News Time-Lapse Trends: eclipse

16 August 2017 Kate

“Time-Lapse Trends” is a video blog series which draws attention to some of the many exciting trends in time-lapse production. We feature a new trend in each instalment, to demonstrate the scope of the medium and the various ways in which it is applied, ranging from the popular to the more obscure.

Ahead of the eagerly anticipated solar eclipse on 21 August we explore some of the ways in which celestial events of this kind may be captured using time-lapse.

A solar eclipse occurs when the Moon passes between Earth and the Sun.

Standing directly in the Moon’s shadow will grant you a view of the Sun as it is slowly obscured from view by the passing satellite – leaving only a ring of bright light protruding around the Moon’s edge.

Time-lapsing these events can accommodate much more than the celestial motion itself, making it part of a larger visual narrative.


This example from ‘roy two thousand’ tracks a solar eclipse over Pyramid Lake, Nevada back in May 2012.

His camera scopes the surroundings and the celebrations on ground, capturing parts of the Symbiosis Gathering – a five-day festival which brought together artists, musicians, and teachers, to celebrate the sustainable lifestyles and planetary healing associated with the West Coast.

Spectacular narratives for spectacular events

Witnessing any eclipse is nothing short of spectacular but what about ‘chasing’ an eclipse as it sweeps across the country?

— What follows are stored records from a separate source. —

-- ==== Sys2Proof/Machine/Lifecycle.lean ====
section
/-! DEFINITION. The Lifecycle Controller commands (spec/42_lifecycle.md). -/

namespace Sys2Proof.Machine

/-- INIT (42_lifecycle.md R121). Legal in every phase; refused, with nothing written, for a frame
byte out of range. -/
def execInit (br : Half) (con : Byte) (m : Bit) (s : State) : Host.Outcome State Fault Refusal :=
  .next (if frameByteLegal s.params con then
      { s.toDisabled with br := br, con := con, ms := m, cfgv := true }.answer .ok 0#16
    else s.refuse .invalidParameter)

/-- ENABLE (42_lifecycle.md R122). -/
def execEnable (s : State) : Host.Outcome State Fault Refusal :=
  .next (match s.phase with
    | .disabled =>
      if s.cfgv then { s with phase := .enabledIdle }.answer .ok 0#16 else s.refuse .illegalState
    | .enabledIdle => s.answer .ok 0#16
    | .enabledBusy => s.answer .ok 0#16)

/-- DISABLE (42_lifecycle.md R123). -/
def execDisable (s : State) : Host.Outcome State Fault Refusal := .next (s.toDisabled.answer .ok 0#16)

end Sys2Proof.Machine
end

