/-- Settles O29: the undisturbing commands only answer, the other mode's clock event does nothing, and
a host access outside the buffer does not race. -/
theorem otherEventsLeaveTransferAlone : Obligations.OtherEventsLeaveTransferAlone := by
  intro s t e rest hbusy hf hin hundisturbed h
  rcases step_cases h with ⟨hnil, -⟩ | ⟨e', rest', hin', hevent⟩
  · simp [hin] at hnil
  obtain ⟨rfl, rfl⟩ : e = e' ∧ rest = rest' := by simpa [hin] using hin'
  suffices huntouched : (s.takeInput rest).TransferUntouched t from huntouched
  rcases hevent with ⟨w, i, rfl, -, hdecode, hexec⟩ | ⟨w, why, -, -, -, rfl⟩
    | ⟨rx, rfl, -, rfl⟩ | ⟨rx, rfl, -, rfl⟩ | ⟨a, rfl, rfl⟩ | ⟨a, v, rfl, rfl⟩ | ⟨rfl, -⟩
    | ⟨hfaulted, -⟩
  · obtain ⟨st, r, hanswer⟩ := exec_answers_of_undisturbed
      (s := (s.takeInput rest).emit (.command w)) hbusy hdecode hundisturbed
    obtain rfl := exec_unique hanswer hexec
    exact ⟨rfl, fun _ _ => rfl⟩
  · exact ⟨rfl, fun _ _ => rfl⟩
  · rw [onTick_of_slave (s := s.takeInput rest) hundisturbed]
    exact ⟨rfl, fun _ _ => rfl⟩
  · rw [onExtCell_of_master (s := s.takeInput rest) hundisturbed]
    exact ⟨rfl, fun _ _ => rfl⟩
  · exact State.transferUntouched_onHostRead (s := s.takeInput rest) hf hundisturbed
  · exact State.transferUntouched_onHostWrite (s := s.takeInput rest) hf hundisturbed
  · exact hundisturbed.elim
  · simp [hf] at hfaulted

/-! ### The writers of the configuration (R125) -/

/-- BR, CON and MS are the same in both states. -/
structure State.SameConfiguration (s t : State) : Prop where
  br : t.br = s.br
  con : t.con = s.con
  ms : t.ms = s.ms

theorem State.SameConfiguration.of_cell {s t : State} {rx : Bool} (h : s.cell rx = .ok t) :
    s.SameConfiguration t := by
  obtain ⟨-, -, hbr, hcon, hms, -⟩ := State.cell_moves h
  exact ⟨hbr, hcon, hms⟩

theorem State.SameConfiguration.of_onTick (rx : Bool) (s : State) :
    s.SameConfiguration (onTick rx s) := by
  refine onTick_induction ⟨rfl, rfl, rfl⟩ (fun _ _ => ⟨rfl, rfl, rfl⟩) (fun _ u hu => ?_)
    fun _ => ⟨rfl, rfl, rfl⟩
  obtain ⟨hbr, hcon, hms⟩ := State.SameConfiguration.of_cell hu
  exact ⟨hbr, hcon, hms⟩

theorem State.SameConfiguration.of_onExtCell (rx : Bool) (s : State) :
    s.SameConfiguration (onExtCell rx s) :=
  onExtCell_induction ⟨rfl, rfl, rfl⟩ (fun _ _ => State.SameConfiguration.of_cell)
    fun _ => ⟨rfl, rfl, rfl⟩

theorem State.SameConfiguration.of_onHostRead (a : Half) (s : State) :
    s.SameConfiguration (onHostRead a s) := by
  rcases onHostRead_cases a s with ⟨-, heq⟩ | ⟨-, heq⟩ <;> rw [heq] <;> exact ⟨rfl, rfl, rfl⟩

theorem State.SameConfiguration.of_onHostWrite (a : Half) (v : Byte) (s : State) :
    s.SameConfiguration (onHostWrite a v s) := by
  rcases onHostWrite_cases a v s with ⟨-, heq⟩ | ⟨-, heq⟩ <;> rw [heq] <;> exact ⟨rfl, rfl, rfl⟩

/-- Among the commands only INIT writes the configuration, and it leaves the block Disabled. -/
theorem exec_configuration {i : Instr} {s t : State} (h : exec i s = .next t) :
    s.SameConfiguration t ∨ (t.phase = .disabled ∧ ∃ br con m, i = .init br con m) := by
  rcases exec_cases h with ⟨st, r, rfl⟩ | ⟨f, rfl⟩ | ⟨br, con, m, rfl, -, rfl⟩
    | ⟨sel, -, -, rfl⟩ | ⟨-, -, -, rfl⟩ | ⟨-, rfl⟩ | ⟨base, len, -, -, -, hstart⟩
  · exact .inl ⟨rfl, rfl, rfl⟩
  · exact .inl ⟨rfl, rfl, rfl⟩
  · exact .inr ⟨rfl, br, con, m, rfl⟩
  · exact .inl ⟨rfl, rfl, rfl⟩
  · exact .inl ⟨rfl, rfl, rfl⟩
  · exact .inl ⟨s.toDisabled_br, s.toDisabled_con, s.toDisabled_ms⟩
  · obtain ⟨-, rfl⟩ := State.startTransfer_ok hstart
    exact .inl ⟨rfl, rfl, rfl⟩

/-- Settles O30: of the ways an event has, only an INIT and RESET write the configuration. -/
theorem configurationChangesOnlyByInit : Obligations.ConfigurationChangesOnlyByInit := by
  intro s t h
  suffices hwriter : s.SameConfiguration t ∨ (t.phase = .disabled ∧ ∃ e rest, s.inputs = e :: rest
      ∧ (e = .reset ∨ ∃ br con m, e.instr? = some (.init br con m))) from
    hwriter.imp_left fun ⟨hbr, hcon, hms⟩ => ⟨hbr, hcon, hms⟩
  rcases step_cases h with ⟨-, rfl⟩ | ⟨e, rest, hin, hevent⟩
  · exact .inl ⟨rfl, rfl, rfl⟩
  have huntake {u : State} (hu : (s.takeInput rest).SameConfiguration u) : s.SameConfiguration u :=
    ⟨hu.br, hu.con, hu.ms⟩
  rcases hevent with ⟨w, i, rfl, -, hdecode, hexec⟩ | ⟨w, why, -, -, -, rfl⟩ | ⟨rx, -, -, rfl⟩
    | ⟨rx, -, -, rfl⟩ | ⟨a, -, rfl⟩ | ⟨a, v, -, rfl⟩ | ⟨rfl, rfl⟩ | ⟨-, -, rfl⟩
  · rcases exec_configuration hexec with ⟨hbr, hcon, hms⟩ | ⟨hdis, br, con, m, rfl⟩
    · exact .inl ⟨hbr, hcon, hms⟩
    · exact .inr ⟨hdis, _, rest, hin, .inr ⟨br, con, m, Input.instr?_command hdecode⟩⟩
  · exact .inl ⟨rfl, rfl, rfl⟩
  · exact .inl (huntake (State.SameConfiguration.of_onTick rx _))
  · exact .inl (huntake (State.SameConfiguration.of_onExtCell rx _))
  · exact .inl (huntake (State.SameConfiguration.of_onHostRead a _))
  · exact .inl (huntake (State.SameConfiguration.of_onHostWrite a v _))
  · exact .inr ⟨rfl, _, rest, hin, .inl rfl⟩
  · exact .inl ⟨rfl, rfl, rfl⟩

end Sys2Proof.Machine
end

section
/-! The bits of a cell and of a frame (spec/43_transceive.md R138): where one cell moves each bit of the
shift register, where the cells of a frame take them, and the loopback of one frame (R144). -/

namespace Sys2Proof.Machine

/-! ### One cell, by bit number -/

theorem frameWidth_pos (con : Byte) : 0 < frameWidth con := Nat.succ_pos _

theorem frameWidth_le (con : Byte) : frameWidth con ≤ 8 := by
  have := (conW con).isLt
  unfold frameWidth; omega

theorem getLsbD_receivedBit (rx : Bool) {k : Nat} (hk : k < 8) :
    ((BitVec.ofBool rx).setWidth 8).getLsbD k = (decide (k = 0) && rx) := by
  simpa using getLsbD_flag (BitVec.ofBool rx) hk 0

theorem getLsbD_and_lowMask {w k : Nat} (hw : w ≤ 8) (hk : k < 8) (b : Byte) :
    (b &&& lowMask w).getLsbD k = (decide (k < w) && b.getLsbD k) := by
  have hmerge : b &&& lowMask w = mergeLow w 0#8 b := by simp [mergeLow]
  rw [hmerge, mergeLow_bits hw hk]
  by_cases h : k < w <;> simp [h]

/-- MSB-first the low bits move up, and the received bit comes in at bit 0. -/
theorem getLsbD_shiftCell_msb {p : Params} {con : Byte} (hmsb : isMsbFirst p con = true) (sr : Byte)
    (rx : Bool) {k : Nat} (hk : k < 8) :
    (shiftCell p con sr rx).getLsbD k =
      if k ≥ frameWidth con then sr.getLsbD k else if k = 0 then rx else sr.getLsbD (k - 1) := by
  rw [shiftCell, if_pos hmsb, mergeLow_bits (frameWidth_le con) hk]
  by_cases hge : k ≥ frameWidth con
  · rw [if_pos hge, if_neg (by omega)]
  · rw [if_neg hge, if_pos (by omega), BitVec.getLsbD_or, getLsbD_receivedBit rx hk,
      BitVec.getLsbD_shiftLeft]
    by_cases hzero : k = 0
    · simp [hzero]
    · simp [hzero, hk, show ¬ k < 1 by omega]

/-- LSB-first the low bits move down, and the received bit comes in at bit `w - 1`. -/
theorem getLsbD_shiftCell_lsb {p : Params} {con : Byte} (hlsb : isMsbFirst p con = false) (sr : Byte)
    (rx : Bool) {k : Nat} (hk : k < 8) :
    (shiftCell p con sr rx).getLsbD k =
      if k ≥ frameWidth con then sr.getLsbD k
      else if k = frameWidth con - 1 then rx else sr.getLsbD (k + 1) := by
  have hw := frameWidth_le con
  rw [shiftCell, if_neg (by simp [hlsb]), mergeLow_bits hw hk]
  by_cases hge : k ≥ frameWidth con
  · rw [if_pos hge, if_neg (by omega)]
  · rw [if_neg hge, if_pos (by omega), BitVec.getLsbD_or, getLsbD_flag _ hk,
      BitVec.getLsbD_ushiftRight, Nat.add_comm 1 k]
    by_cases hlast : k = frameWidth con - 1
    · have hout : ((sr &&& lowMask (frameWidth con)).getLsbD (k + 1)) = false := by
        by_cases h8 : k + 1 < 8
        · rw [getLsbD_and_lowMask hw h8]
          simp [show ¬ k + 1 < frameWidth con by omega]
        · exact BitVec.getLsbD_of_ge _ _ (by omega)
      rw [hout, if_pos hlast]
      simp [hlast]
    · rw [getLsbD_and_lowMask hw (by omega), if_neg hlast]
      simp [hlast, show k + 1 < frameWidth con by omega]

That’s what the makers of this video did in Western Australia, making a visual journal of their adventures using time-lapse.

The video documents the dates and times of their journey across mostly-deserted parts of the country, as they followed an annular solar eclipse and other stunning celestial movements in May, 2013.

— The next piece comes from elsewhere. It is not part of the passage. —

-- ==== Sys2Proof/Machine/Core.lean ====
section
/-! DEFINITION. The machine as the host runs it. -/

def Sys2Proof.core : Host.Core := { State := Sys2Proof.Machine.State, Fault := Sys2Proof.Machine.Fault, Refusal := Sys2Proof.Machine.Refusal, step := Sys2Proof.Machine.step, reset := Sys2Proof.Machine.State.reset }
end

On some occasions, only a partial eclipse is visible but this can create some equally striking sequences through time-lapse capture.

This short time-lapse from bryan levinh was filmed on a cloudy day which obscures some of the activity. But with the post-production filtering effects the clouds add a dramatic tone to the sequence, clearly marking out the reflections on the water.

From the US to Norway.

This sequence captures a midnight Sun eclipse – a very rare event which most parts of the world will never see – where half of the lingering Sun will be covered by the moon illuminated by the vibrant sunset sky. This is so rare that the next time an even deeper midnight eclipse will occur will be 2084.

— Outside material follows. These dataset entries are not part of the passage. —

theorem programWellFormed_iff (s : State) : ProgramWellFormed s ↔ ∃ is, RunsProgram is s :=
  ⟨fun ⟨is, hinstrs, hwp, hbytes, hpc, hresumes, hbad, htrunc⟩ => ⟨is, hinstrs, hwp, hbytes, hpc, hresumes, hbad, htrunc⟩,
    fun ⟨is, h⟩ => ⟨is, h.instrs, h.wp_eq, h.bytes, h.pc, h.resumes, h.noBadOpcode, h.notTruncated⟩⟩

/-- With no live frame, and what is loaded unchanged, only `pc` has to stay on a boundary. -/
theorem RunsProgram.of_no_frames {is : List Instr} {s t : State} (h : RunsProgram is s) (hwp : t.wp = s.wp)
    (hbuf : t.buf = s.buf) (hdiag : t.diag = s.diag) (hpc : Boundary is t.pc) (hempty : t.depth = 0) : RunsProgram is t where
  instrs := h.instrs
  wp_eq := hwp.trans h.wp_eq
  bytes := fun a ha => hbuf ▸ h.bytes a (hwp ▸ ha)
  pc := hpc
  resumes := fun _ _ hlive => absurd hlive (not_liveFrame_of_empty hempty)
  noBadOpcode := hdiag ▸ h.noBadOpcode
  notTruncated := hdiag ▸ h.notTruncated

theorem RunsProgram.congr {is : List Instr} {s t : State} (h : RunsProgram is s) (hwp : t.wp = s.wp) (hbuf : t.buf = s.buf)
    (hdiag : t.diag = s.diag) (hpc : t.pc = s.pc) (hdepth : t.depth = s.depth) (hstack : t.lstack = s.lstack) :
    RunsProgram is t where
  instrs := h.instrs
  wp_eq := hwp.trans h.wp_eq
  bytes := fun a ha => hbuf ▸ h.bytes a (hwp ▸ ha)
  pc := hpc ▸ h.pc
  resumes := fun k f hlive => h.resumes k f ((liveFrame_congr hdepth hstack).mp hlive)
  noBadOpcode := hdiag ▸ h.noBadOpcode
  notTruncated := hdiag ▸ h.notTruncated

theorem runsProgram_nil {s : State} (hwp : s.wp = 0) (hpc : s.pc = 0) (hempty : s.depth = 0)
    (hbad : diagSet .badOpcode s.diag = false) (htrunc : diagSet .truncated s.diag = false) : RunsProgram [] s where
  instrs := fun _ h => absurd h List.not_mem_nil
  wp_eq := hwp
  bytes := fun a ha => absurd (hwp ▸ ha) (Nat.not_lt_zero a)
  pc := hpc ▸ boundary_zero []
  resumes := fun _ _ hlive => absurd hlive (not_liveFrame_of_empty hempty)
  noBadOpcode := hbad
  notTruncated := htrunc

/-- The fetch reads the program's instruction at `pc`. -/
theorem RunsProgram.fetch {is : List Instr} {s : State} (h : RunsProgram is s) (hpc : s.pc < s.wp) :
    ∃ i ∈ is, Boundary is (s.pc + (encode i).length) ∧ ∃ after, decode (fetchWindow s) = .ok (i, after) := by
  obtain ⟨i, hi, hlen, hnext, hread⟩ := instr_at_boundary h.pc (h.wp_eq ▸ hpc)
  rw [← h.wp_eq] at hlen
  refine ⟨i, hi, hnext, (decode_fetchWindow_iff s i).mpr ⟨(h.instrs i hi).1, by omega, fun k hk => ?_⟩⟩
  rw [h.bytes _ (by omega), hread k hk]

/-- A loadable instruction sets neither `BAD_OPCODE` nor `TRUNCATED`. -/
theorem exec_diag_of_loadable {i : Instr} {s t : State} (hload : i.loadable = true) (h : exec i s = .next t) :
    diagSet .badOpcode t.diag = diagSet .badOpcode s.diag ∧ diagSet .truncated t.diag = diagSet .truncated s.diag := by
  obtain ⟨op, hencode, hop, -⟩ | ⟨count, -, hexec⟩ | ⟨-, hexec⟩ | ⟨op, hold, -, -, -, hexec⟩ | ⟨mask, lits, hold, -, hexec⟩ :=
    exec_cases i s
  · rw [loadable_of_encode hencode, hop] at hload
    exact nomatch hload
  all_goals obtain rfl := Host.Outcome.next.inj (hexec.symm.trans h)
  · obtain ⟨-, h⟩ | ⟨-, h⟩ := loopStart_cases Config.loopMaxDepth count s <;> simp [h, diagSet_withDiagBit]
  · obtain ⟨-, h⟩ | ⟨-, -, h⟩ | ⟨-, -, h⟩ := loopEnd_cases s <;> simp [h, diagSet_withDiagBit]
  · exact ⟨rfl, rfl⟩
  · exact ⟨rfl, rfl⟩

/-- A move past the instruction at `pc` ends on the next boundary; a resume ends on the boundary the frame holds. -/
theorem boundaries_of_moves {is : List Instr} {i : Instr} {s t : State} (hinv : Inv s) (h : RunsProgram is s)
    (hnext : Boundary is (s.pc + (encode i).length)) (hmove : Moves i s t) :
    Boundary is t.pc ∧ ∀ k f, LiveFrame t k f → Boundary is f.resume := by
  cases hmove with
  | past hpc hdepth hstack =>
    exact ⟨hpc ▸ hnext, fun k f hf => h.resumes k f ((liveFrame_congr hdepth hstack).mp hf)⟩
  | push c _ _ hpc hdepth hstack =>
    have hhere : Boundary is t.pc := hpc ▸ hnext
    refine ⟨hhere, fun k f hf => ?_⟩
    obtain hf | ⟨-, rfl⟩ := liveFrame_of_push hdepth hstack hf
    · exact h.resumes k f hf
    · exact hhere
  | pop _ hpc hdepth hstack =>
    exact ⟨hpc ▸ hnext, fun k f hf => h.resumes k f (liveFrame_of_pop hdepth hstack hf)⟩
  | resume hlive _ hpc hdepth hstack =>
    have hhere : Boundary is t.pc := hpc ▸ h.resumes _ _ (liveFrame_top hinv hlive)
    refine ⟨hhere, fun k f hf => ?_⟩
    obtain ⟨-, hf⟩ | ⟨-, rfl⟩ := liveFrame_of_setTop hdepth hstack hf
    · exact h.resumes k f hf
    · exact hhere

Scandinavia is the only densely populated area in the world where a midnight Sun eclipse can be experienced as in Arctic parts of the world the Sun does not set, making it possible for a solar eclipse at any time of day.

But how about seeing such lunar happenings from a different angle?


Thanks to this time-lapse video from ‘OmniCosm Studios’, you can experience what it’s like to be ‘Inside a Lunar Eclipse’ from September, 2015.

There is six hours of footage in this one minute sequence, depicting the moon as it passes through the shadow of Earth but filmed from the lunar surface itself.

These are just a handful of examples showing how time-lapse can be used to render solar eclipses so that they can be experienced again and again.